(Input material Opens)

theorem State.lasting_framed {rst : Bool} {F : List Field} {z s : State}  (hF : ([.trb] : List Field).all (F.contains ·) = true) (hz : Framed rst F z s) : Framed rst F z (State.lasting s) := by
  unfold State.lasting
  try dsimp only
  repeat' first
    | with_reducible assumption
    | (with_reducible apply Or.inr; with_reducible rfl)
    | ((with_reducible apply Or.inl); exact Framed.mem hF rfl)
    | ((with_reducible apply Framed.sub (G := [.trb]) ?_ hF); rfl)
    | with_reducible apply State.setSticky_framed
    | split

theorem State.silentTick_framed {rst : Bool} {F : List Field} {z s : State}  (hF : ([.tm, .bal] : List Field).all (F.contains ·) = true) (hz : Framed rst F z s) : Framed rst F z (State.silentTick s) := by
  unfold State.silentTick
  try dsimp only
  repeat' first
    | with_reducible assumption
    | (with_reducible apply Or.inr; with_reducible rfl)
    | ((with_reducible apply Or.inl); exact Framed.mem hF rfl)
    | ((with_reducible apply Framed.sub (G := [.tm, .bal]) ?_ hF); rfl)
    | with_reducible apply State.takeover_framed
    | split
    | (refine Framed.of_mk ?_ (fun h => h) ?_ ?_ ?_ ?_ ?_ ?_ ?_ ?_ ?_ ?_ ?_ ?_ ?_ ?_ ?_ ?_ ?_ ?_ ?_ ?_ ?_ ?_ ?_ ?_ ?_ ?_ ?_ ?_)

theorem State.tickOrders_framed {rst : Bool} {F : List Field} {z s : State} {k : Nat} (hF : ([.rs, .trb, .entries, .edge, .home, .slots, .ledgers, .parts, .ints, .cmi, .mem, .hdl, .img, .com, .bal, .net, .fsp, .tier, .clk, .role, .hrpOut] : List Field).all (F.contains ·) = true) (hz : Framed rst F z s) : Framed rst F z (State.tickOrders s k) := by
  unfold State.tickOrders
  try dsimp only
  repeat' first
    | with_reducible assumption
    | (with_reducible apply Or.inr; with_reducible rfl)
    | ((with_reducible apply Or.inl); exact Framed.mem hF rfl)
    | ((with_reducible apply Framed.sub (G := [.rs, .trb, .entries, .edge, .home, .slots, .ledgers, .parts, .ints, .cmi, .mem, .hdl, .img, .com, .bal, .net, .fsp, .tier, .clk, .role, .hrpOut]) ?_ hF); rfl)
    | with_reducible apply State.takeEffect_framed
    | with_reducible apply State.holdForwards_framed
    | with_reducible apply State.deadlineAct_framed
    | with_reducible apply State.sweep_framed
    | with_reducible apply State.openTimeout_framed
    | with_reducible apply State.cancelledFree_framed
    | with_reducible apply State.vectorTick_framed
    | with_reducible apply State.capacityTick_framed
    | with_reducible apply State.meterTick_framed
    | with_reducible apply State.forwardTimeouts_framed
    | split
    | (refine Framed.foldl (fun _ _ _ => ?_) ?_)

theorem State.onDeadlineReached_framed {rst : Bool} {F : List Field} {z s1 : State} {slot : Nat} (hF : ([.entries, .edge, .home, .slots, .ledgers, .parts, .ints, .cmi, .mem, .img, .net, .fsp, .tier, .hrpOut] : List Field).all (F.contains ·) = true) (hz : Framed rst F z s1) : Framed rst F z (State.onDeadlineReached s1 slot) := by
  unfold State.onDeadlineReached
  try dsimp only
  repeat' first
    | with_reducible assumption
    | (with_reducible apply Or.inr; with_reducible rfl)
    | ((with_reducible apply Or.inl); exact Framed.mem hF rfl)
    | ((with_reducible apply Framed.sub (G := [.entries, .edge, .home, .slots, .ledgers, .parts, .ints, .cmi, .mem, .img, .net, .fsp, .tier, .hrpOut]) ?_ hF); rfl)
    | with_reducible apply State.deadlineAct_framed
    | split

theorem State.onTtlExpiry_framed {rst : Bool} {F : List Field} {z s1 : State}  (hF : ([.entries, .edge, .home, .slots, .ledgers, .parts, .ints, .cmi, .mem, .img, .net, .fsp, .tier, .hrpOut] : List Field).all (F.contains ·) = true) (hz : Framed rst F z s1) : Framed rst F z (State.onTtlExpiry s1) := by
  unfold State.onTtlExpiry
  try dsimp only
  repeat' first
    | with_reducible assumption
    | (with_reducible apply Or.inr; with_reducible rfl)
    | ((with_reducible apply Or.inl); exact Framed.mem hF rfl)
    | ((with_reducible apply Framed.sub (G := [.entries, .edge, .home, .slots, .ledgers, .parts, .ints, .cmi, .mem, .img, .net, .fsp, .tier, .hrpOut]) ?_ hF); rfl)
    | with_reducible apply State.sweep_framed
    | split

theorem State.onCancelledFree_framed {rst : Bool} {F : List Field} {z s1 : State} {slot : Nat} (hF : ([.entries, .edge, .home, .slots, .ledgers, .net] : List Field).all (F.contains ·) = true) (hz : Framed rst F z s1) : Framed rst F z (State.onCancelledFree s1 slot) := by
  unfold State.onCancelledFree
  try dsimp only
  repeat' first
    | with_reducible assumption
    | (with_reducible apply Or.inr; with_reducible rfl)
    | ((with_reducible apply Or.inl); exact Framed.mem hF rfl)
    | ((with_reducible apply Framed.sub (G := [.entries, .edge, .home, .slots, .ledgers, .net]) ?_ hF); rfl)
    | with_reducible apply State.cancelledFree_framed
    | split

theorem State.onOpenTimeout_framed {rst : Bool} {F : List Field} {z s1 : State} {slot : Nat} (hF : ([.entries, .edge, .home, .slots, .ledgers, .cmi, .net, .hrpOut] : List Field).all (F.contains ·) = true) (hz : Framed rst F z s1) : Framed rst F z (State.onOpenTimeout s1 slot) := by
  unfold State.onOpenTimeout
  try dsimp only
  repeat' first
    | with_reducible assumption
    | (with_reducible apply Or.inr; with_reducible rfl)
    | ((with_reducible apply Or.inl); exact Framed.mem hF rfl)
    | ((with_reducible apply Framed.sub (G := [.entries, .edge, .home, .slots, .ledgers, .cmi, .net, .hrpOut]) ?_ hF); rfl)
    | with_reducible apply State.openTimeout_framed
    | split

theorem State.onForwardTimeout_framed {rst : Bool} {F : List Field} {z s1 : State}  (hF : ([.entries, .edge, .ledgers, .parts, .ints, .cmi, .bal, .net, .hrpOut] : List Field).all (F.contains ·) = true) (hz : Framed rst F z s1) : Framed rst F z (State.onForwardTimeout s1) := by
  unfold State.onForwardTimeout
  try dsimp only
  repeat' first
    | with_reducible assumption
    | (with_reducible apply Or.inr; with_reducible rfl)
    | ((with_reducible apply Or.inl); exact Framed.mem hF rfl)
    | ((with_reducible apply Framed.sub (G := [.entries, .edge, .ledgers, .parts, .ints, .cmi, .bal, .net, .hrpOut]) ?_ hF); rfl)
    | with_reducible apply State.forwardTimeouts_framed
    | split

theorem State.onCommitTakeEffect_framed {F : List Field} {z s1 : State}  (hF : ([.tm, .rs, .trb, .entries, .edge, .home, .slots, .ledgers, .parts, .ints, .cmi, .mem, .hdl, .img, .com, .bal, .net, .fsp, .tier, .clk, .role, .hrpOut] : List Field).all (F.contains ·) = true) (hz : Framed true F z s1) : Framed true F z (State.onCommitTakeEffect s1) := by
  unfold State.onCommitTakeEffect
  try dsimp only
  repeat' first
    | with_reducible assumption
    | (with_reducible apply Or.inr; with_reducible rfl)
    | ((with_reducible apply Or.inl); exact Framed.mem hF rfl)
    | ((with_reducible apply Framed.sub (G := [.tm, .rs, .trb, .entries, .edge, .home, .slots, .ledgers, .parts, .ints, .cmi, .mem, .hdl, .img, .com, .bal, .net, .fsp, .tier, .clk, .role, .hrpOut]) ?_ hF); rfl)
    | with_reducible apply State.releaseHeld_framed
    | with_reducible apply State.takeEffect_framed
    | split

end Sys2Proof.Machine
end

(Input material Closes)

What is required
If a line in the entries above includes "onCancelledFree", count it; report the total alone.

Result of this task
2